-- ==== Sys2Proof/Machine/State.lean ====
section
/-! DEFINITION. The state of the machine as plain data, the reasons a step can stop, and the state after reset. -/

namespace Sys2Proof.Machine

open Sys2Proof

/-! ## Stops -/

/-- Faults of the model. The spec's own faults and traps are next states; these stop the model's run. -/
inductive Fault where
  /-- A slot word waiting on `issue` does not decode. Raised by `step` only for a word placed from outside the sequencer, which checks every bundle first (05 R79). Safe: the spec traps such a bundle before any slot of it performs. -/
  | undecodedWord
deriving DecidableEq, Repr

/-- Refusals of the model. -/
inductive Refusal where
  /-- The instruction has no meaning yet. Raised by `exec` alone. Safe: the run stops. -/
  | notModelled (mnemonic : String)
deriving DecidableEq, Repr

/-! ## Tables and values -/

/-- A sparse table: keys strictly rising, no entry equal to the table's default. -/
abbrev Tbl (α : Type) := List (Nat × α)

/-- Byte memory: addresses strictly rising, no byte equal to what an unlisted address reads as. -/
abbrev Memory := List Host.Cell

/-- A 64-bit value with its taint bit (15 R308). -/
structure TWord where
  v : Word
  t : Bool
deriving DecidableEq, Repr

/-- A window register value with a taint bit per lane. -/
structure TVec where
  v : VWord
  t : LaneMask
deriving DecidableEq, Repr

/-- A mask with a taint bit per lane. -/
structure TMask where
  v : LaneMask
  t : LaneMask
deriving DecidableEq, Repr

/-- A predicate with its taint bit. -/
structure TBit where
  v : Bool
  t : Bool
deriving DecidableEq, Repr

/-! ## Issue -/

/-- Where a slot word runs: Rod-unit, bead, slot 0 to 7 (S0 S1 V0 V1 V2 F M0 M1), bundle position, its wait counter, whether its bundle has the loop-end bit. -/
structure Ctx where
  unit : RodUnit
  bead : Fin 8
  slot : Fin 8
  pos : Nat
  ctr : Fin 7
  lend : Bool
deriving DecidableEq, Repr

/-- A slot word or microword handed to execution. -/
structure Pending where
  kind : SlotKind
  word : Nat
  ctx : Ctx
deriving DecidableEq, Repr

/-- One cycle of a sequencer's broadcast (16 R318): a bundle position with the gang values of bead 0's issue (06 R104; keys 16 to 21 hold the loop indices, innermost first, 07 R138, and key 22 bead 0's `%JORD`, 06 R115) and the honoured reuse bits (06 R116), or a stall cycle. -/
inductive Entry where
  | bundle (pos : Nat) (gang : Tbl TWord) (reuse : List Bool)
  | stall
deriving DecidableEq, Repr

/-- What an exposed-latency result writes when it lands (06 R109 to R111). -/
inductive LandKind where
  /-- a named register, and the scalar result queue -/
  | scalar (r : Fin 32) (x : TWord)
  | pred (r : Fin 8) (x : TBit)
  | mask (r : Fin 8) (x : TMask) (lanes : LaneMask)
  /-- lanes of a physical window register, and the vector result queue -/
  | vec (reg : Nat) (x : TVec) (lanes : LaneMask)
  /-- an element of an output stream with its address and its place in program order, and the vector result queue -/
  | out (z : Fin 8) (x : TVec) (write : Bool) (va : Nat) (id : Nat)
  /-- a named register, with no queue entry (11 R230, 15 R305) -/
  | reg (r : Fin 32) (x : TWord)
  /-- lane-private bins (09 R191): for each of 8 physical registers the lanes that add -/
  | hist (reg : Nat) (idx : VWord) (add : VWord) (lanes : LaneMask) (t : LaneMask)
  | flags (f : BitVec 7)
  /-- flags of jet coefficients, one field set per cluster (10 R204) -/
  | jflags (f : List (BitVec 40))
  | jclear (bits : BitVec 40) (cmk : BitVec 8)
  | special (r : SReg) (x : Word)
  | param (i : Fin 8) (x : Word)
  | planes (x : BitVec 5)
  | savemask (x : BitVec 48)
  /-- a bank-loss counter: cleared by a read, raised by losses (06 R115, 07 R128) -/
  | blcClear (i : Fin 8)
  | blcAdd (i : Nat) (by_ : Nat)
  /-- an access of a stream by its bundle: the position rises (11 R228, R230) -/
  | advance (z : Fin 8)
  | taintClear (r : Fin 32)
  | taintClearV (reg : Nat) (lanes : LaneMask)
  /-- the control taint of the bead, set by a tainted Rod-wide test (15 R309) -/
  | control
deriving DecidableEq, Repr

/-- A result in flight with its remaining distance in bundles (06 R117). -/
structure Landing where
  dist : Nat
  slot : Fin 8
  bundle : Nat
  kind : LandKind
deriving DecidableEq, Repr

/-! ## Sequencers -/

structure LoopEntry where
  index : BitVec 32
  count : BitVec 32
  start : Nat
  stop : Option Nat
  p : Bool
deriving DecidableEq, Repr

/-- The pass a Rod-unit runs (01 R18, 02 R38). -/
structure PassRun where
  task : Nat
  launch : Nat
  copy : Nat
  k : Nat
  w : Nat
  skew : Nat
  level : BitVec 2
  part : Nat
deriving DecidableEq, Repr

/-- A SYNC wait (15 R302): barrier, bead 0's cycle, members arrived with the last arrival's cycle. -/
structure SyncWait where
  barrier : Nat
  cycle : Nat
  arrived : List Nat
  last : Nat
deriving DecidableEq, Repr

/-- Why a Rod-unit stops (16 R317). -/
inductive StopCause where
  | abort
  | hold
  | preempt
  | migration
  | flr
deriving DecidableEq, Repr

/-- Progress of a stop: requested, draining, saving, kept in place (16 R316 to R322). -/
inductive StopPhase where
  | requested
  | draining
  | saving
  | kept
deriving DecidableEq, Repr

structure StopState where
  cause : StopCause
  phase : StopPhase
  cycle : Nat
  kind : Nat
  code : Nat
  detail : Nat
  bead : Nat
  pos : Nat
  slot : Option Nat
  due : Nat
  atOnce : Bool
deriving DecidableEq, Repr

/-- A dictionary store and schedule table (position, occ_max, dlen_max) with the launch they record (01 R10, R12). -/
structure Store where
  launch : Nat
  bundles : List (BitVec 384)
  scheds : List (Nat × Nat × Nat)
deriving DecidableEq, Repr

structure Seq where
  run : Option PassRun
  pc : Word
  target : Option (Word × Nat)
  loops : List LoopEntry
  gang : Tbl TWord
  stall : Nat
  replay : Nat
  cycles : Nat
  bars : Tbl (BitVec 8)
  barNext : List (Nat × BitVec 8)
  sync : Option SyncWait
  steps : Nat
  stepWait : Option Nat
  release : Option Nat
  dict : Option Store
  copying : Option Nat
  lines : Tbl (BitVec 512)
  lineDue : Option (Nat × Nat)
  lineBad : Tbl Nat
  preempt : Option Nat
  ended : Bool
  point : Bool
  stop : Option StopState
  latch : List (Option Nat)
  restoring : Option (Nat × Nat)
  /-- every bead has retired its kernel end: the pass is complete, and what it issued still performs (02 R38, 07 R141) -/
  complete : Bool
deriving DecidableEq, Repr

/-! ## Cores -/

/-- A stream register (11 R227, R228). -/
structure Stream where
  bound : Bool
  addr : Word
  desc : Option (BitVec 512)
  position : Nat
  fetched : Nat
  stored : Nat
  slack : Nat
  region : Nat
  buf : List TVec
  /-- elements requested and not yet in the buffer, in walk order: the cycle each is due in, and its place in program order (15 R306, 14 R290) -/
  reqs : List (Nat × Nat)
  code : Nat
  /-- the bundle that bound or unbound the stream last, and the position it found (11 R230) -/
  prior : Option (Nat × Nat)
  /-- cycles in which a bundle has waited for the binding's descriptor and every other stream it waited for had slack (11 R229) -/
  waited : Nat
deriving DecidableEq, Repr

/-- An operand latch of the matrix engine (13 R261, R262). -/
structure OpLatch where
  cls : Nat
  cols : Nat
  w : Nat
  blk : Nat
  tile : Nat
  filled : Bool
  mant : Tbl Int
  scale : Tbl (Int × Int)
  taint : Bool
deriving DecidableEq, Repr

/-- A running microprogram call (13 R277, R281). -/
structure Call where
  op : Nat
  routine : Nat
  upc : Nat
  regs : Tbl Word
  budget : Nat
  flags : BitVec 7
  done : Bool
deriving DecidableEq, Repr

/-- Engine operations (13 R273). -/
inductive EngOp where
  | call (routine : Nat) (regs : Tbl Word) (budget : Nat)
  | mlat (l : Fin 4) (off : Nat)
  | accz (off : Nat) (lanes t : LaneMask)
  | accrd (reg : Nat) (off : Nat) (lanes t : LaneMask) (rnd : BitVec 2)
  | accwr (off : Nat) (lanes : LaneMask) (x : TVec)
  | norm (off : Nat) (lanes t : LaneMask)
deriving DecidableEq, Repr

/-- What an asynchronous operation does. Addresses are virtual. -/
inductive AKind where
  | load (dst : Fin 32) (va : Nat) (bytes : Nat) (signed : Bool) (acq : Bool) (na : Bool)
  | store (va : Nat) (bytes : Nat) (x : TWord) (rel : Bool)
  | vload (reg : Nat) (lanes : List (Nat × Nat × Bool)) (na : Bool)
  | vstore (lanes : List (Nat × Lane × Bool))
  | red (opc : Nat) (va : Nat) (x : TWord)
  | atomic (opc : Nat) (dst : Fin 32) (va : Nat) (x : Word) (y : Word)
  | cache (opc : Nat) (va : Nat)
  | migr (va : Nat) (deadline : Nat)
  | far (va : Nat)
  | copy (opc : Nat) (dst : Fin 32) (va : Nat)
  | net (opc : Nat) (dst : Fin 32) (va : Nat)
  | sel (dst : Fin 32) (va : Nat)
  | draw (dst : Fin 32) (x : Word) (y : Word) (k0 : Word) (k1 : Word)
  | kv (opc : Nat) (dst : Fin 32) (x : Word) (y : Word)
  | tithe (opc : Nat) (dst : Fin 32) (va : Nat)
  | launch (dst : Fin 32) (va : Nat)
  | release (dst : Fin 32) (t : Word) (time : Word)
  /-- network commands that have started (11 R241 to R243): a message sent on an entry, a buffer posted on an entry, a collective with its contexts and number -/
  | sent (dst : Fin 32) (ctx len : Nat)
  | posted (dst : Fin 32) (va ctx size buf : Nat)
  | coll (dst : Fin 32) (desc : BitVec 512) (ctxs : List Nat) (n : Nat)
  /-- a LAUNCH or RELEASE presented to the Reckoner (02 R21, R35) -/
  | asked (dst : Fin 32) (cmd : Command)
  | eng (e : EngOp)
  /-- the descriptor read of SBIND, or of a binding of the launch header (11 R230) -/
  | bind (z : Fin 8) (va : Nat) (start : Bool)
  /-- performed; the status lands at the next superstep release (15 R307): the command's class (11 R221), and the trap's code and detail of one that failed -/
  | landAt (dst : Fin 32) (x : TWord) (cls : Nat) (fail : Option (Nat × Nat))
deriving DecidableEq, Repr

/-- An asynchronous operation outstanding on a core. Its number is its place in program order, `at_` the cycle in which it entered; `acks` is 1 once a command or a call has begun, and for FENCE.FAR the cores that received the serialise, a bit each. -/
structure AOp where
  id : Nat
  slot : Fin 8
  path : Nat
  ctr : Nat
  taint : Bool
  kind : AKind
  due : Nat
  pages : List (Nat × Nat)
  waiting : Bool
  accepted : Bool
  suspended : Bool
  acks : Nat
  at_ : Nat
deriving DecidableEq, Repr

/-- A FENCE.X in force: later-path operations numbered from `bound` wait for first-path operations below it (14 R290). -/
structure Fence where
  bound : Nat
  first : Nat
  later : Nat
deriving DecidableEq, Repr

/-- An element written to an output stream and not yet stored (11 R228). -/
structure OutElem where
  z : Nat
  id : Nat
  va : Nat
  x : TVec
  due : Nat
  slot : Nat
deriving DecidableEq, Repr

/-- An update-only line (14 R295): form, partial words, partition, and when it is evicted. -/
structure UpdLine where
  opc : Nat
  words : Tbl Word
  part : Nat
  due : Nat
deriving DecidableEq, Repr

structure Core where
  n : Tbl TWord
  q : List TWord
  p : Tbl TBit
  m : Tbl TMask
  mp : Tbl Word
  win : Tbl TVec
  vq : List TVec
  scratch : Memory
  scrTaint : Tbl Bool
  acc : Tbl Word
  accTaint : Tbl Bool
  flg : BitVec 7
  rnd : BitVec 2
  jord : BitVec 3
  jflg : Tbl (BitVec 40)
  vwb : BitVec 12
  cmk : BitVec 8
  svm : BitVec 48
  occ : BitVec 16
  dlen : BitVec 8
  slip : BitVec 8
  blc : Tbl (BitVec 32)
  mprec : BitVec 5
  ctrs : Tbl Nat
  /-- counted core-local loads whose value has not landed: the counter, the cycle six after the issue, and the bundle and slot of the load (11 R221, R222) -/
  counting : List (Nat × Nat × Nat × Nat)
  streams : Tbl Stream
  inflight : List Landing
  series : Nat
  latches : Tbl OpLatch
  ustore : Tbl Word
  ulen : Tbl (Nat × Nat)
  ulaunch : Nat
  call : Option Call
  ops : List AOp
  fences : List Fence
  /-- serialises received: the issuing core, its FENCE.FAR, and the operations to perform before the acknowledgement (14 R292) -/
  serial : List (Nat × Nat × List Nat)
  held : List AOp
  drain : Option (Nat × Nat)
  bundleNo : Nat
  l1 : Tbl (BitVec 512)
  upd : Tbl UpdLine
  outq : List OutElem
  bq : List Entry
  cur : Tbl TWord
  /-- service records of the bundle that the bead issued last, not yet posted (07 R143) -/
  svc : List (List Byte)
  ctlTaint : Bool
  failure : Option (Nat × Nat)
  parked : Bool
  limits : Option (List Nat)
  ending : Bool
  retired : Bool
  wid : Word
  ordinal : Nat
  unit : Nat
  bead : Nat
  launch : Nat
  /-- the partition of the last pass, and the launches that have been placed on this core (01 R20; 14 R289) -/
  part : Nat
  placed : List Nat
deriving DecidableEq, Repr

end Sys2Proof.Machine

namespace Sys2Proof.Config

/-- The implementation's packing of a sequencer's resumable state into the 192 bytes of a slot's header that hold it (16 R321; log 11). -/
opaque packSeq : Machine.Seq → Nat → BitVec 8

/-- The implementation's packing of a core's state into the areas of its region, by the byte's offset: what the area holds, and the barrier masks (16 R321; log 11). -/
opaque packCore : Machine.Core → Machine.Tbl (BitVec 8) → Nat → BitVec 8

end Sys2Proof.Config

namespace Sys2Proof.Machine

open Sys2Proof

/-! ## The Reckoner -/

inductive TaskState where
  | free
  | pending
  | ready
  | running
  | suspended
deriving DecidableEq, Repr

/-- One copy of a launch: next pass, passes complete, slip sum, whether ended, aborted or held, its trap, and whether that trap came before the other copy's. -/
structure CopyState where
  next : Nat
  done : Nat
  slip : Nat
  ready : Option Nat
  aborted : Bool
  held : Bool
  trap : Option (Nat × Nat)
  first : Bool
deriving DecidableEq, Repr

structure Task where
  st : TaskState
  cmd : Command
  part : Nat
  vf : Option Nat
  relTaken : Bool
  relField : Word
  taken : Word
  eff : Option Word
  hdr : BitVec 1024
  img : BitVec 512
  routines : List (Nat × Nat)
  scheds : List (Nat × Nat × Nat)
  util : Nat
  slots : Nat
  ends : Nat
  launch : Nat
  copies : List CopyState
  start : Option Word
  taintSeen : Bool
  hold : Option (Nat × Nat × Nat × Nat)
  retire : Bool
  ending : Option (Nat × Nat × Bool)
  struck : Bool
  /-- the time D minus mirror_margin has come: either copy's chunk may be sent (03 R60) -/
  margin : Bool
  /-- the cycle in which that time came -/
  marginAt : Nat
  trapAt : Option (Nat × Nat × Nat)
deriving DecidableEq, Repr

/-- Per partition: completion runs of 03 R57, last level change, since when be_target stands, stopped for migration. -/
structure PartDyn where
  low : Nat
  high : Nat
  change : Word
  beSince : Word
  stopped : Bool
deriving DecidableEq, Repr

/-- Per session: whether a chunk was sent since the record became valid, and from which die. -/
structure SessDyn where
  sent : Bool
  die : Nat
deriving DecidableEq, Repr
**********
Task prompt |
The lines above starting at the one that contains "inflight : List Landing" and ending at the one that contains "limits : Option (List Nat)" must be transcribed exactly, and no other lines may appear.

Written solution |
  inflight : List Landing
  series : Nat
  latches : Tbl OpLatch
  ustore : Tbl Word
  ulen : Tbl (Nat × Nat)
  ulaunch : Nat
  call : Option Call
  ops : List AOp
  fences : List Fence
  /-- serialises received: the issuing core, its FENCE.FAR, and the operations to perform before the acknowledgement (14 R292) -/
  serial : List (Nat × Nat × List Nat)
  held : List AOp
  drain : Option (Nat × Nat)
  bundleNo : Nat
  l1 : Tbl (BitVec 512)
  upd : Tbl UpdLine
  outq : List OutElem
  bq : List Entry
  cur : Tbl TWord
  /-- service records of the bundle that the bead issued last, not yet posted (07 R143) -/
  svc : List (List Byte)
  ctlTaint : Bool
  failure : Option (Nat × Nat)
  parked : Bool
  limits : Option (List Nat)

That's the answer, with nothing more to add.